[Data supplied Boundary: Start]

-- ==== Sys2Proof/Laws/Exec.lean ====
section
/-! SUPPORT. One lemma per command: `exec` on it is its meaning. -/

namespace Sys2Proof.Machine
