@[simp] theorem State.setSpl_mem (s : State) (x : Sapling) : (s.setSpl x).mem = s.mem := rfl
@[simp] theorem State.setSpl_memsys (s : State) (x : Sapling) : (s.setSpl x).memsys = s.memsys := rfl
@[simp] theorem State.setSpl_kvp (s : State) (x : Sapling) : (s.setSpl x).kvp = s.kvp := rfl
@[simp] theorem State.setSpl_spl (s : State) (x : Sapling) : (s.setSpl x).spl = x := rfl
@[simp] theorem State.setSpl_sdb (s : State) (x : Sapling) : (s.setSpl x).sdb = s.sdb := rfl
@[simp] theorem State.setSpl_frameTab (s : State) (x : Sapling) : (s.setSpl x).frameTab = s.frameTab := rfl
@[simp] theorem State.setSpl_elapsed (s : State) (x : Sapling) : (s.setSpl x).elapsed = s.elapsed := rfl
@[simp] theorem State.setSpl_tim (s : State) (x : Sapling) : (s.setSpl x).tim = s.tim := rfl
@[simp] theorem State.setSpl_grove (s : State) (x : Sapling) : (s.setSpl x).grove = s.grove := rfl
@[simp] theorem State.setSpl_regs (s : State) (x : Sapling) : (s.setSpl x).regs = s.regs := rfl
@[simp] theorem State.setSpl_wos (s : State) (x : Sapling) : (s.setSpl x).wos = s.wos := rfl
@[simp] theorem State.setSpl_rdShadow (s : State) (x : Sapling) : (s.setSpl x).rdShadow = s.rdShadow := rfl
@[simp] theorem State.setSpl_wrStage (s : State) (x : Sapling) : (s.setSpl x).wrStage = s.wrStage := rfl
@[simp] theorem State.setSpl_resp (s : State) (x : Sapling) : (s.setSpl x).resp = s.resp := rfl
@[simp] theorem State.setSpl_out (s : State) (x : Sapling) : (s.setSpl x).out = s.out := rfl
@[simp] theorem State.setSpl_free (s : State) (x : Sapling) : (s.setSpl x).free = s.free := rfl
@[simp] theorem State.setSpl_evq (s : State) (x : Sapling) : (s.setSpl x).evq = s.evq := rfl
@[simp] theorem State.setSpl_crown (s : State) (x : Sapling) : (s.setSpl x).crown = s.crown := rfl
@[simp] theorem State.setSpl_owed (s : State) (x : Sapling) : (s.setSpl x).owed = s.owed := rfl
@[simp] theorem State.setSpl_sched (s : State) (x : Sapling) : (s.setSpl x).sched = s.sched := rfl
@[simp] theorem State.setSpl_hwd (s : State) (x : Sapling) : (s.setSpl x).hwd = s.hwd := rfl
@[simp] theorem State.setSpl_cmb (s : State) (x : Sapling) : (s.setSpl x).cmb = s.cmb := rfl
@[simp] theorem State.setSpl_rlk (s : State) (x : Sapling) : (s.setSpl x).rlk = s.rlk := rfl
@[simp] theorem State.setSpl_can (s : State) (x : Sapling) : (s.setSpl x).can = s.can := rfl
@[simp] theorem State.setSpl_bgh (s : State) (x : Sapling) : (s.setSpl x).bgh = s.bgh := rfl
@[simp] theorem State.setSpl_bghCore (s : State) (x : Sapling) : (s.setSpl x).bghCore = s.bghCore := rfl
@[simp] theorem State.setSpl_lcs (s : State) (x : Sapling) : (s.setSpl x).lcs = s.lcs := rfl
@[simp] theorem State.setSpl_sap (s : State) (x : Sapling) : (s.setSpl x).sap = s.sap := rfl
@[simp] theorem State.setSpl_pending (s : State) (x : Sapling) : (s.setSpl x).pending = s.pending := rfl
@[simp] theorem State.setSpl_reg (s : State) (x : Sapling) (r : Nat) : (s.setSpl x).reg r = s.reg r := rfl
@[simp] theorem State.setSpl_fld (s : State) (x : Sapling) (g : RegField) : (s.setSpl x).fld g = s.fld g := rfl
@[simp] theorem State.setSpl_flag (s : State) (x : Sapling) (g : RegField) : (s.setSpl x).flag g = s.flag g := rfl
@[simp] theorem State.setSpl_byte (s : State) (x : Sapling) (i : Nat) : (s.setSpl x).byte i = s.byte i := rfl
@[simp] theorem State.setSpl_bytes (s : State) (x : Sapling) (i len : Nat) : (s.setSpl x).bytes i len = s.bytes i len := rfl
@[simp] theorem State.setSpl_core (s : State) (x : Sapling) (j : Nat) : (s.setSpl x).core j = s.core j := rfl

@[simp] theorem State.setSdb_mem (s : State) (x : Seedbed) : (s.setSdb x).mem = s.mem := rfl
@[simp] theorem State.setSdb_memsys (s : State) (x : Seedbed) : (s.setSdb x).memsys = s.memsys := rfl
@[simp] theorem State.setSdb_kvp (s : State) (x : Seedbed) : (s.setSdb x).kvp = s.kvp := rfl
@[simp] theorem State.setSdb_spl (s : State) (x : Seedbed) : (s.setSdb x).spl = s.spl := rfl
@[simp] theorem State.setSdb_sdb (s : State) (x : Seedbed) : (s.setSdb x).sdb = x := rfl
@[simp] theorem State.setSdb_frameTab (s : State) (x : Seedbed) : (s.setSdb x).frameTab = s.frameTab := rfl
@[simp] theorem State.setSdb_elapsed (s : State) (x : Seedbed) : (s.setSdb x).elapsed = s.elapsed := rfl
@[simp] theorem State.setSdb_tim (s : State) (x : Seedbed) : (s.setSdb x).tim = s.tim := rfl
@[simp] theorem State.setSdb_grove (s : State) (x : Seedbed) : (s.setSdb x).grove = s.grove := rfl
@[simp] theorem State.setSdb_regs (s : State) (x : Seedbed) : (s.setSdb x).regs = s.regs := rfl
@[simp] theorem State.setSdb_wos (s : State) (x : Seedbed) : (s.setSdb x).wos = s.wos := rfl
@[simp] theorem State.setSdb_rdShadow (s : State) (x : Seedbed) : (s.setSdb x).rdShadow = s.rdShadow := rfl
@[simp] theorem State.setSdb_wrStage (s : State) (x : Seedbed) : (s.setSdb x).wrStage = s.wrStage := rfl
@[simp] theorem State.setSdb_resp (s : State) (x : Seedbed) : (s.setSdb x).resp = s.resp := rfl
@[simp] theorem State.setSdb_out (s : State) (x : Seedbed) : (s.setSdb x).out = s.out := rfl
@[simp] theorem State.setSdb_free (s : State) (x : Seedbed) : (s.setSdb x).free = s.free := rfl
@[simp] theorem State.setSdb_evq (s : State) (x : Seedbed) : (s.setSdb x).evq = s.evq := rfl
@[simp] theorem State.setSdb_crown (s : State) (x : Seedbed) : (s.setSdb x).crown = s.crown := rfl
@[simp] theorem State.setSdb_owed (s : State) (x : Seedbed) : (s.setSdb x).owed = s.owed := rfl
@[simp] theorem State.setSdb_sched (s : State) (x : Seedbed) : (s.setSdb x).sched = s.sched := rfl
@[simp] theorem State.setSdb_hwd (s : State) (x : Seedbed) : (s.setSdb x).hwd = s.hwd := rfl
@[simp] theorem State.setSdb_cmb (s : State) (x : Seedbed) : (s.setSdb x).cmb = s.cmb := rfl
@[simp] theorem State.setSdb_rlk (s : State) (x : Seedbed) : (s.setSdb x).rlk = s.rlk := rfl
@[simp] theorem State.setSdb_can (s : State) (x : Seedbed) : (s.setSdb x).can = s.can := rfl
@[simp] theorem State.setSdb_bgh (s : State) (x : Seedbed) : (s.setSdb x).bgh = s.bgh := rfl
@[simp] theorem State.setSdb_bghCore (s : State) (x : Seedbed) : (s.setSdb x).bghCore = s.bghCore := rfl
@[simp] theorem State.setSdb_lcs (s : State) (x : Seedbed) : (s.setSdb x).lcs = s.lcs := rfl
@[simp] theorem State.setSdb_sap (s : State) (x : Seedbed) : (s.setSdb x).sap = s.sap := rfl
@[simp] theorem State.setSdb_pending (s : State) (x : Seedbed) : (s.setSdb x).pending = s.pending := rfl
@[simp] theorem State.setSdb_reg (s : State) (x : Seedbed) (r : Nat) : (s.setSdb x).reg r = s.reg r := rfl
@[simp] theorem State.setSdb_fld (s : State) (x : Seedbed) (g : RegField) : (s.setSdb x).fld g = s.fld g := rfl
@[simp] theorem State.setSdb_flag (s : State) (x : Seedbed) (g : RegField) : (s.setSdb x).flag g = s.flag g := rfl
@[simp] theorem State.setSdb_byte (s : State) (x : Seedbed) (i : Nat) : (s.setSdb x).byte i = s.byte i := rfl
@[simp] theorem State.setSdb_bytes (s : State) (x : Seedbed) (i len : Nat) : (s.setSdb x).bytes i len = s.bytes i len := rfl
@[simp] theorem State.setSdb_core (s : State) (x : Seedbed) (j : Nat) : (s.setSdb x).core j = s.core j := rfl

@[simp] theorem State.setTim_mem (s : State) (x : Tim) : (s.setTim x).mem = s.mem := rfl
@[simp] theorem State.setTim_memsys (s : State) (x : Tim) : (s.setTim x).memsys = s.memsys := rfl
@[simp] theorem State.setTim_kvp (s : State) (x : Tim) : (s.setTim x).kvp = s.kvp := rfl
@[simp] theorem State.setTim_spl (s : State) (x : Tim) : (s.setTim x).spl = s.spl := rfl
@[simp] theorem State.setTim_sdb (s : State) (x : Tim) : (s.setTim x).sdb = s.sdb := rfl
@[simp] theorem State.setTim_frameTab (s : State) (x : Tim) : (s.setTim x).frameTab = s.frameTab := rfl
@[simp] theorem State.setTim_elapsed (s : State) (x : Tim) : (s.setTim x).elapsed = s.elapsed := rfl
@[simp] theorem State.setTim_tim (s : State) (x : Tim) : (s.setTim x).tim = x := rfl
@[simp] theorem State.setTim_grove (s : State) (x : Tim) : (s.setTim x).grove = s.grove := rfl
@[simp] theorem State.setTim_regs (s : State) (x : Tim) : (s.setTim x).regs = s.regs := rfl
@[simp] theorem State.setTim_wos (s : State) (x : Tim) : (s.setTim x).wos = s.wos := rfl
@[simp] theorem State.setTim_rdShadow (s : State) (x : Tim) : (s.setTim x).rdShadow = s.rdShadow := rfl
@[simp] theorem State.setTim_wrStage (s : State) (x : Tim) : (s.setTim x).wrStage = s.wrStage := rfl
@[simp] theorem State.setTim_resp (s : State) (x : Tim) : (s.setTim x).resp = s.resp := rfl
@[simp] theorem State.setTim_out (s : State) (x : Tim) : (s.setTim x).out = s.out := rfl
@[simp] theorem State.setTim_free (s : State) (x : Tim) : (s.setTim x).free = s.free := rfl
@[simp] theorem State.setTim_evq (s : State) (x : Tim) : (s.setTim x).evq = s.evq := rfl
@[simp] theorem State.setTim_crown (s : State) (x : Tim) : (s.setTim x).crown = s.crown := rfl
@[simp] theorem State.setTim_owed (s : State) (x : Tim) : (s.setTim x).owed = s.owed := rfl
@[simp] theorem State.setTim_sched (s : State) (x : Tim) : (s.setTim x).sched = s.sched := rfl
@[simp] theorem State.setTim_hwd (s : State) (x : Tim) : (s.setTim x).hwd = s.hwd := rfl
@[simp] theorem State.setTim_cmb (s : State) (x : Tim) : (s.setTim x).cmb = s.cmb := rfl
@[simp] theorem State.setTim_rlk (s : State) (x : Tim) : (s.setTim x).rlk = s.rlk := rfl
@[simp] theorem State.setTim_can (s : State) (x : Tim) : (s.setTim x).can = s.can := rfl
@[simp] theorem State.setTim_bgh (s : State) (x : Tim) : (s.setTim x).bgh = s.bgh := rfl
@[simp] theorem State.setTim_bghCore (s : State) (x : Tim) : (s.setTim x).bghCore = s.bghCore := rfl
@[simp] theorem State.setTim_lcs (s : State) (x : Tim) : (s.setTim x).lcs = s.lcs := rfl
@[simp] theorem State.setTim_sap (s : State) (x : Tim) : (s.setTim x).sap = s.sap := rfl
@[simp] theorem State.setTim_pending (s : State) (x : Tim) : (s.setTim x).pending = s.pending := rfl
@[simp] theorem State.setTim_reg (s : State) (x : Tim) (r : Nat) : (s.setTim x).reg r = s.reg r := rfl
@[simp] theorem State.setTim_fld (s : State) (x : Tim) (g : RegField) : (s.setTim x).fld g = s.fld g := rfl
@[simp] theorem State.setTim_flag (s : State) (x : Tim) (g : RegField) : (s.setTim x).flag g = s.flag g := rfl
@[simp] theorem State.setTim_byte (s : State) (x : Tim) (i : Nat) : (s.setTim x).byte i = s.byte i := rfl
@[simp] theorem State.setTim_bytes (s : State) (x : Tim) (i len : Nat) : (s.setTim x).bytes i len = s.bytes i len := rfl
@[simp] theorem State.setTim_core (s : State) (x : Tim) (j : Nat) : (s.setTim x).core j = s.core j := rfl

[Data supplied Boundary: End]

About this exercise:
Restate, please, word for word the span of records running from the first line to the line bearing "(s.setSpl x).crown = s.crown := rfl", both included, and nothing outside it.

Written reply:
-- ==== Sys2Proof/Laws/Exec.lean ====
section
/-! SUPPORT. One lemma per command: `exec` on it is its meaning. -/

namespace Sys2Proof.Machine
@[simp] theorem State.setSpl_mem (s : State) (x : Sapling) : (s.setSpl x).mem = s.mem := rfl
@[simp] theorem State.setSpl_memsys (s : State) (x : Sapling) : (s.setSpl x).memsys = s.memsys := rfl
@[simp] theorem State.setSpl_kvp (s : State) (x : Sapling) : (s.setSpl x).kvp = s.kvp := rfl
@[simp] theorem State.setSpl_spl (s : State) (x : Sapling) : (s.setSpl x).spl = x := rfl
@[simp] theorem State.setSpl_sdb (s : State) (x : Sapling) : (s.setSpl x).sdb = s.sdb := rfl
@[simp] theorem State.setSpl_frameTab (s : State) (x : Sapling) : (s.setSpl x).frameTab = s.frameTab := rfl
@[simp] theorem State.setSpl_elapsed (s : State) (x : Sapling) : (s.setSpl x).elapsed = s.elapsed := rfl
@[simp] theorem State.setSpl_tim (s : State) (x : Sapling) : (s.setSpl x).tim = s.tim := rfl
@[simp] theorem State.setSpl_grove (s : State) (x : Sapling) : (s.setSpl x).grove = s.grove := rfl
@[simp] theorem State.setSpl_regs (s : State) (x : Sapling) : (s.setSpl x).regs = s.regs := rfl
@[simp] theorem State.setSpl_wos (s : State) (x : Sapling) : (s.setSpl x).wos = s.wos := rfl
@[simp] theorem State.setSpl_rdShadow (s : State) (x : Sapling) : (s.setSpl x).rdShadow = s.rdShadow := rfl
@[simp] theorem State.setSpl_wrStage (s : State) (x : Sapling) : (s.setSpl x).wrStage = s.wrStage := rfl
@[simp] theorem State.setSpl_resp (s : State) (x : Sapling) : (s.setSpl x).resp = s.resp := rfl
@[simp] theorem State.setSpl_out (s : State) (x : Sapling) : (s.setSpl x).out = s.out := rfl
@[simp] theorem State.setSpl_free (s : State) (x : Sapling) : (s.setSpl x).free = s.free := rfl
@[simp] theorem State.setSpl_evq (s : State) (x : Sapling) : (s.setSpl x).evq = s.evq := rfl
@[simp] theorem State.setSpl_crown (s : State) (x : Sapling) : (s.setSpl x).crown = s.crown := rfl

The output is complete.